11.10.11

The Easy Hurt

I'm having one of those "not tonight Korea, I have a headache" moments. Everything is a fight.

The students don't listen.

I can't concentrate.

The teachers can't communicate.

The food smells like death.

To be honest, most days, I like the fight. It keeps me awake. In America, life was too easy. I was fat (in more ways than one). Convenience is a slow and happy killer. All we need to do is relax for long enough to mix with the dirt.

Put down roots.

Soak up the sun.

Never move again.

Today I wish I lived close to my sister. The sound of her voice would be like therapy. She understands me without hearing me speak. Don't know if there are other people like that in the world. I moved a world away from it. I don't even think I was happy when I lived near.

It's not you, it's me.

It's easier to be unknown most days. I'm a little bit famous in my city (my face is strange), but that's not what I mean by being known.

Everyone stares.

No one speaks.

It's easy without people. It's easy, but it hurts. It's when you're alone that you notice all the things that you could care about but shouldn't.
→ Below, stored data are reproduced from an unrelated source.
-- ==== Sys2Proof/Machine/CalCommands.lean ====
section
/-!
DEFINITION. The commands of the calibration family: each row is a packet with its opcode and payload (12).
-/
namespace Sys2Proof.Machine

/-- CAL_CONFIG (R226), opcode 0x0801. -/
def execCalConfig (h : Hdr) (cfg : BitVec 64) (s : State) : Host.Outcome State Fault Refusal :=
  .next (s.command h 0x0801 (leBytes 8 cfg.toNat))

/-- CAL_CONFIG_QUERY (R353), query twin 0x0881. -/
def execCalConfigQuery (h : Hdr) (s : State) : Host.Outcome State Fault Refusal :=
  .next (s.command h 0x0881 [])

/-- CAL_RUN (R227), opcode 0x0802. -/
def execCalRun (h : Hdr) (word : BitVec 32) (s : State) : Host.Outcome State Fault Refusal :=
  .next (s.command h 0x0802 (leBytes 4 word.toNat))

/-- CAL_ABORT (R234), opcode 0x0803. -/
def execCalAbort (h : Hdr) (s : State) : Host.Outcome State Fault Refusal :=
  .next (s.command h 0x0803 [])

/-- CAL_SET_UPLOAD (R250), opcode 0x0804. -/
def execCalSetUpload (h : Hdr) (offset : BitVec 32) (data : Bytes) (s : State) : Host.Outcome State Fault Refusal :=
  .next (s.command h 0x0804 (leBytes 4 offset.toNat ++ data))

/-- CAL_SET_COMMIT (R250), opcode 0x0805. -/
def execCalSetCommit (h : Hdr) (s : State) : Host.Outcome State Fault Refusal :=
  .next (s.command h 0x0805 [])

/-- CAL_SET_DOWNLOAD (R251), opcode 0x0806. -/
def execCalSetDownload (h : Hdr) (word : BitVec 32) (offset : BitVec 32) (length : BitVec 32) (s : State) : Host.Outcome State Fault Refusal :=
  .next (s.command h 0x0806 (leBytes 4 word.toNat ++ leBytes 4 offset.toNat ++ leBytes 4 length.toNat))

/-- CAL_SLICE_QUERY (R251), opcode 0x0807. -/
def execCalSliceQuery (h : Hdr) (select : BitVec 32) (s : State) : Host.Outcome State Fault Refusal :=
  .next (s.command h 0x0807 (leBytes 4 select.toNat))

end Sys2Proof.Machine
end

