-- ==== Sys2Proof/Machine/GroveEvents.lean ====
section
/-!
DEFINITION. The events of the grove (15): lanes and blocks of the bough ports, the messages that arrived, link messages, priority frames, ranging, and the time limits of a partition. Each acts only while the bough transmitters run.
-/
namespace Sys2Proof.Machine

/-- A change of the grove, made only while the bough transmitters run (R426). -/
def State.bough (s : State) (t : Nat) (f : State → State) : Host.Outcome State Fault Refusal :=
  s.event t fun s => if s.boughOn then f s else s

/-- The bough port of a DN port. -/
def dnPort (p : Fin 4) : Fin 5 := p.succ

/-- A lane has had no block lock for 1 µs (R426): the port shows it, and goes down where it was UP. -/
def State.lanesLost (s : State) (p : Fin 5) (lane : Fin 4) : State :=
  (s.onPort p fun b => { b with lanes := b.lanes - at' (bits b.lanes lane.val 1) lane.val }).portDown p (s.now - 20000)

/-- LANE_LOCK_LOST (R426): a lane has had no block lock for 1 µs; the loss began that much earlier (R450). -/
def execLaneLockLost (t : Nat) (port : Fin 5) (lane : Fin 4) (s : State) : Host.Outcome State Fault Refusal :=
  s.bough t fun s => s.lanesLost port lane

/-- FAST_RETRAIN_DONE (R426, R428, R435). -/
def execFastRetrainDone (t : Nat) (port : Fin 5) (s : State) : Host.Outcome State Fault Refusal :=
  s.bough t fun s => s.retrained port

/-- BLOCK_LOCK (R426). -/
def execBlockLock (t : Nat) (port : Fin 5) (lane : Fin 4) (s : State) : Host.Outcome State Fault Refusal :=
  s.bough t fun s => s.laneLock port lane

/-- BOUGH_BLOCK_RECEIVE (R427 to R429): bytes of another number than 1,024 fail the check of the block. -/
def execBoughBlockReceive (t : Nat) (port : Fin 5) (block : Bytes) (s : State) : Host.Outcome State Fault Refusal :=
  s.bough t fun s => s.blockIn port block

/-- BLOCK_REPLAY_TIMEOUT (R428): 20 µs with blocks outstanding and no advance of ACK. -/
def execBlockReplayTimeout (t : Nat) (port : Fin 5) (s : State) : Host.Outcome State Fault Refusal :=
  s.bough t fun s => if (s.port port).sends && (s.port port).ackAt + 400000 ≤ s.now then s.replayBlocks port else s

/-- MESSAGE_AGE_EXPIRY (R432). -/
def execMessageAgeExpiry (t : Nat) (port : Fin 5) (s : State) : Host.Outcome State Fault Refusal :=
  s.bough t fun s => s.ageExpiry port

/-- UNICAST (R439): the first of what arrived on the port, where it is such a message. -/
def execUnicast (t : Nat) (port : Fin 5) (s : State) : Host.Outcome State Fault Refusal :=
  s.bough t fun s => s.unicast port

/-- UP (R438, R439, R441). -/
def execUp (t : Nat) (port : Fin 5) (s : State) : Host.Outcome State Fault Refusal :=
  s.bough t fun s => s.upIn port

/-- FLOOD (R439). -/
def execFlood (t : Nat) (port : Fin 5) (s : State) : Host.Outcome State Fault Refusal :=
  s.bough t fun s => s.floodIn port

/-- PATH (R439). -/
def execPath (t : Nat) (port : Fin 5) (s : State) : Host.Outcome State Fault Refusal :=
  s.bough t fun s => s.pathIn port

/-- HELLO (R426, R431, R453). -/
def execHello (t : Nat) (port : Fin 5) (s : State) : Host.Outcome State Fault Refusal :=
  s.bough t fun s => s.helloIn port

/-- JOIN_ACCEPT (R454). -/
def execJoinAccept (t : Nat) (port : Fin 5) (s : State) : Host.Outcome State Fault Refusal :=
  s.bough t fun s => s.joinAccept port

/-- JOIN_REFUSE (R453). -/
def execJoinRefuse (t : Nat) (port : Fin 5) (s : State) : Host.Outcome State Fault Refusal :=
  s.bough t fun s => s.joinRefuse port

/-- ORPHAN_NOTICE (R450). -/
def execOrphanNotice (t : Nat) (port : Fin 5) (s : State) : Host.Outcome State Fault Refusal :=
  s.bough t fun s => s.orphanNotice port

/-- EPOCH_SET (R452, R454). -/
def execEpochSet (t : Nat) (port : Fin 5) (s : State) : Host.Outcome State Fault Refusal :=
  s.bough t fun s => s.epochSet port

/-- SAPLING_SET (R442). -/
def execSaplingSet (t : Nat) (port : Fin 5) (s : State) : Host.Outcome State Fault Refusal :=
  s.bough t fun s => s.saplingSet port

/-- GROVE_TRIGGER (R89, R434 to R436, R449). -/
def execGroveTrigger (t pseq origin : Nat) (tick : BitVec 64) (fraction gtn : BitVec 32) (s : State) : Host.Outcome State Fault Refusal :=
  s.bough t fun s => s.groveTriggerIn pseq (origin % 65536) tick.toNat fraction.toNat gtn.toNat

/-- TRIGGER_REQUEST (R88, R434, R437, R451): it arrives on a DN port. -/
def execTriggerRequest (t : Nat) (port : Fin 4) (pseq origin : Nat) (tick : BitVec 64) (fraction : BitVec 32) (s : State) : Host.Outcome State Fault Refusal :=
  s.bough t fun s => s.requestIn (dnPort port) pseq (origin % 65536) tick.toNat fraction.toNat

/-- GROVE_BROADCAST (R88, R437). -/
def execGroveBroadcast (t : Nat) (s : State) : Host.Outcome State Fault Refusal :=
  s.bough t fun s => s.groveBroadcast

/-- REQUEST_FORWARD (R437). -/
def execRequestForward (t : Nat) (s : State) : Host.Outcome State Fault Refusal :=
  s.bough t fun s => s.requestForward

/-- RANGE_REQ (R445): t2 is this device's grove time with the fraction of its arrival. -/
def execRangeReq (t pseq : Nat) (t1 : BitVec 64) (t1frac number arrival turnaround : BitVec 32) (s : State) : Host.Outcome State Fault Refusal :=
  s.bough t fun s => s.rangeReq pseq t1.toNat t1frac.toNat number.toNat arrival.toNat turnaround.toNat

/-- RANGE_REPLY (R445). -/
def execRangeReply (t : Nat) (port : Fin 4) (pseq : Nat) (turnaround arrival : BitVec 32) (s : State) : Host.Outcome State Fault Refusal :=
  s.bough t fun s => s.rangeReply (dnPort port) pseq turnaround.toNat arrival.toNat

/-- RANGE_RESULT (R445, R447, R454). -/
def execRangeResult (t pseq : Nat) (mean : BitVec 32) (s : State) : Host.Outcome State Fault Refusal :=
  s.bough t fun s => s.rangeResult pseq mean.toNat

/-- PACK (R435). -/
def execPack (t : Nat) (port : Fin 5) (pseq : Nat) (s : State) : Host.Outcome State Fault Refusal :=
  s.bough t fun s => s.packIn port pseq

/-- PFRAME_RESEND (R435). -/
def execPframeResend (t : Nat) (port : Fin 5) (s : State) : Host.Outcome State Fault Refusal :=
  s.bough t fun s => s.resendFrame port

/-- RANGE_EXCHANGE (R445). -/
def execRangeExchange (t : Nat) (port : Fin 4) (s : State) : Host.Outcome State Fault Refusal :=
  s.bough t fun s => s.rangeExchange (dnPort port)

/-- RANGE_COMPLETE (R445). -/
def execRangeComplete (t : Nat) (port : Fin 4) (s : State) : Host.Outcome State Fault Refusal :=
  s.bough t fun s => s.rangeComplete (dnPort port)

/-- TRACKING_RANGE (R447). -/
def execTrackingRange (t : Nat) (port : Fin 4) (s : State) : Host.Outcome State Fault Refusal :=
  s.bough t fun s => s.trackingRange (dnPort port)

/-- ORPHAN_TIMEOUT (R450). -/
def execOrphanTimeout (t : Nat) (s : State) : Host.Outcome State Fault Refusal :=
  s.bough t fun s => s.orphanTimeout

/-- SAPLING_TIMEOUT (R442). -/
def execSaplingTimeout (t : Nat) (s : State) : Host.Outcome State Fault Refusal :=
  s.bough t fun s => s.saplingTimeout

end Sys2Proof.Machine
end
Things like crowded buses, cranky coworkers, long work hours, persistent coughs, your Facebook account, and the time difference between Seoul and Los Angeles. Not to mention unapetizing elementary school cafeteria food.

Smells like death.

One of my favorite movies is about an Irish man who becomes a butler for an eccentric millionaire who keeps alligators in the house. I'll never forget one particular part of the movie. After his first day, the butler turns to the cook and asks "is it forever like this?"
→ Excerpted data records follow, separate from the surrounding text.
-- ==== Sys2Proof/Machine/ProtocolEvents.lean ====
section
/-!
DEFINITION. The protocol's own rows (10, 11, 17): receipt of packets, interim notices, doorbells, and reads and writes of the status window.
-/
namespace Sys2Proof.Machine

/-- COMMAND_RECEIVE (R325 to R335): a packet reaches the intake of a path; on PCIe from the command ring, with its descriptor. -/
def execCommandReceive (t : Nat) (path : Path) (desc packet : Bytes) (s : State) : Host.Outcome State Fault Refusal :=
  s.event t fun s => if s.board.boot = .reset || s.board.boot = .heartwood then s else s.intake path desc packet

/-- INTERIM_NOTICE (R343). -/
def execInterimNotice (t : Nat) (path : Path) (index : Nat) (s : State) : Host.Outcome State Fault Refusal :=
  s.event t fun s => s.sendNotice path index

/-- CMD_TAIL_DOORBELL (R330). -/
def execCmdTailDoorbell (t : Nat) (value : BitVec 32) (s : State) : Host.Outcome State Fault Refusal :=
  s.event t fun s => s.writeWindow .host 0x440 false value.toNat

/-- BOOT_DOORBELL (R331). -/
def execBootDoorbell (t : Nat) (value : BitVec 32) (s : State) : Host.Outcome State Fault Refusal :=
  s.event t fun s => s.writeWindow .host 0x28 false value.toNat

/-- DESC_TAIL_DOORBELL (R199). -/
def execDescTailDoorbell (t : Nat) (g : Fin 4) (value : BitVec 32) (s : State) : Host.Outcome State Fault Refusal :=
  s.event t fun s => s.writeWindow .host (0x400 + 16 * g.val) false value.toNat

/-- CPL_HEAD_DOORBELL (R199, R212): a freed entry may let a waiting completion be written. -/
def execCplHeadDoorbell (t : Nat) (ring : Fin 5) (value : BitVec 32) (s : State) : Host.Outcome State Fault Refusal :=
  s.event t fun s => s.writeWindow .host (0x40C + 16 * ring.val) false value.toNat

/-- LOW_HALF_READ (R18, R218): a 32-bit read of the word at the offset rounded down to 8 bytes. -/
def execLowHalfRead (t : Nat) (req : Requester) (offset : Nat) (s : State) : Host.Outcome State Fault Refusal :=
  s.event t fun s => s.read32 req (8 * (offset / 8))

/-- HIGH_HALF_READ (R218): a 32-bit read of the word above it. -/
def execHighHalfRead (t : Nat) (req : Requester) (offset : Nat) (s : State) : Host.Outcome State Fault Refusal :=
  s.event t fun s => s.read32 req (8 * (offset / 8) + 4)

/-- ATOMIC_64_READ (R218). -/
def execAtomic64Read (t : Nat) (req : Requester) (offset : Nat) (s : State) : Host.Outcome State Fault Refusal :=
  s.event t fun s => s.read64 req offset

/-- RC_FIELD_READ (R15, R195). -/
def execRcFieldRead (t : Nat) (req : Requester) (offset : Nat) (s : State) : Host.Outcome State Fault Refusal :=
  s.event t fun s => s.read32 req offset

/-- HALF_ORDER_CLEAR (R219). -/
def execHalfOrderClear (t : Nat) (req : Requester) (value : BitVec 32) (s : State) : Host.Outcome State Fault Refusal :=
  s.event t fun s => s.writeWindow req 0x1C false value.toNat

/-- MON_CTRL_CONVERT (R317). -/
def execMonCtrlConvert (t : Nat) (req : Requester) (value : BitVec 32) (s : State) : Host.Outcome State Fault Refusal :=
  s.event t fun s => s.writeWindow req 0x20 false value.toNat

/-- REGISTER_WRITE (R403 to R408, R490): into the status window, or by a Sapwood core into its map. -/
def execRegisterWrite (t : Nat) (place : WritePlace) (wide : Bool) (value : BitVec 64) (s : State) : Host.Outcome State Fault Refusal :=
  s.event t fun s => match place with
    | .window req offset => s.writeWindow req offset wide value.toNat
    | .sapwood _ addr => if wide then s.writeSapwood addr 8 value.toNat else s.writeSapwood addr 4 (value.toNat % 2 ^ 32)

end Sys2Proof.Machine
end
"Like what?," she says, confused.

"Like this" is something I want to remember. I want to carry it with me until my dying day. Fight to stay alive. Remember what love is. It is, in fact, love that I want, and not the easy unknown. It is not envious or proud. It is not forever like this.

4.10.11

Dry For Too Long

There's a weird backward magnetism to rain. It draws everything in and away. I'm looking out at the petals of rain, drumming against my windows on the 4th floor of 해서 Elementary, and I can't help but think that the world within has become enchanted for the disturbance outside.

Colors seem brighter.

Noises louder.

I can hear the students talking as they trample carelessly by my door. They used to speak only as an exotic fog to which I had no clarity.

These days, it seems as though everything is coming into focus.

Took long enough.

Seems like it took just long enough.

The cold air draws the skin tight against my body, and the wind carries with it the scent of air that stood dry for too long. It smells warm.

It will be Halloween. Then Thanksgiving, and then Christmas, but before that, I am going to see home again.

It's such a strange word, in a strange world, and I've been looking for it for longer than I should. It bares teeth, deep down in my soul, and I would fight to keep it alive. I don't now think that I would fit into the shape I held when I was near it. My body is swolen, soaked with a foriegn rain. My actions have accents that are drawn more from love than clarity. Will home take me back? Does love endure all things? Will the prophet find honor in his own town? Have I been struck by something otherworldly, and if she smiles back, should I chase her?

Come away with me.

I came into this world limping so that I could earn the right to run.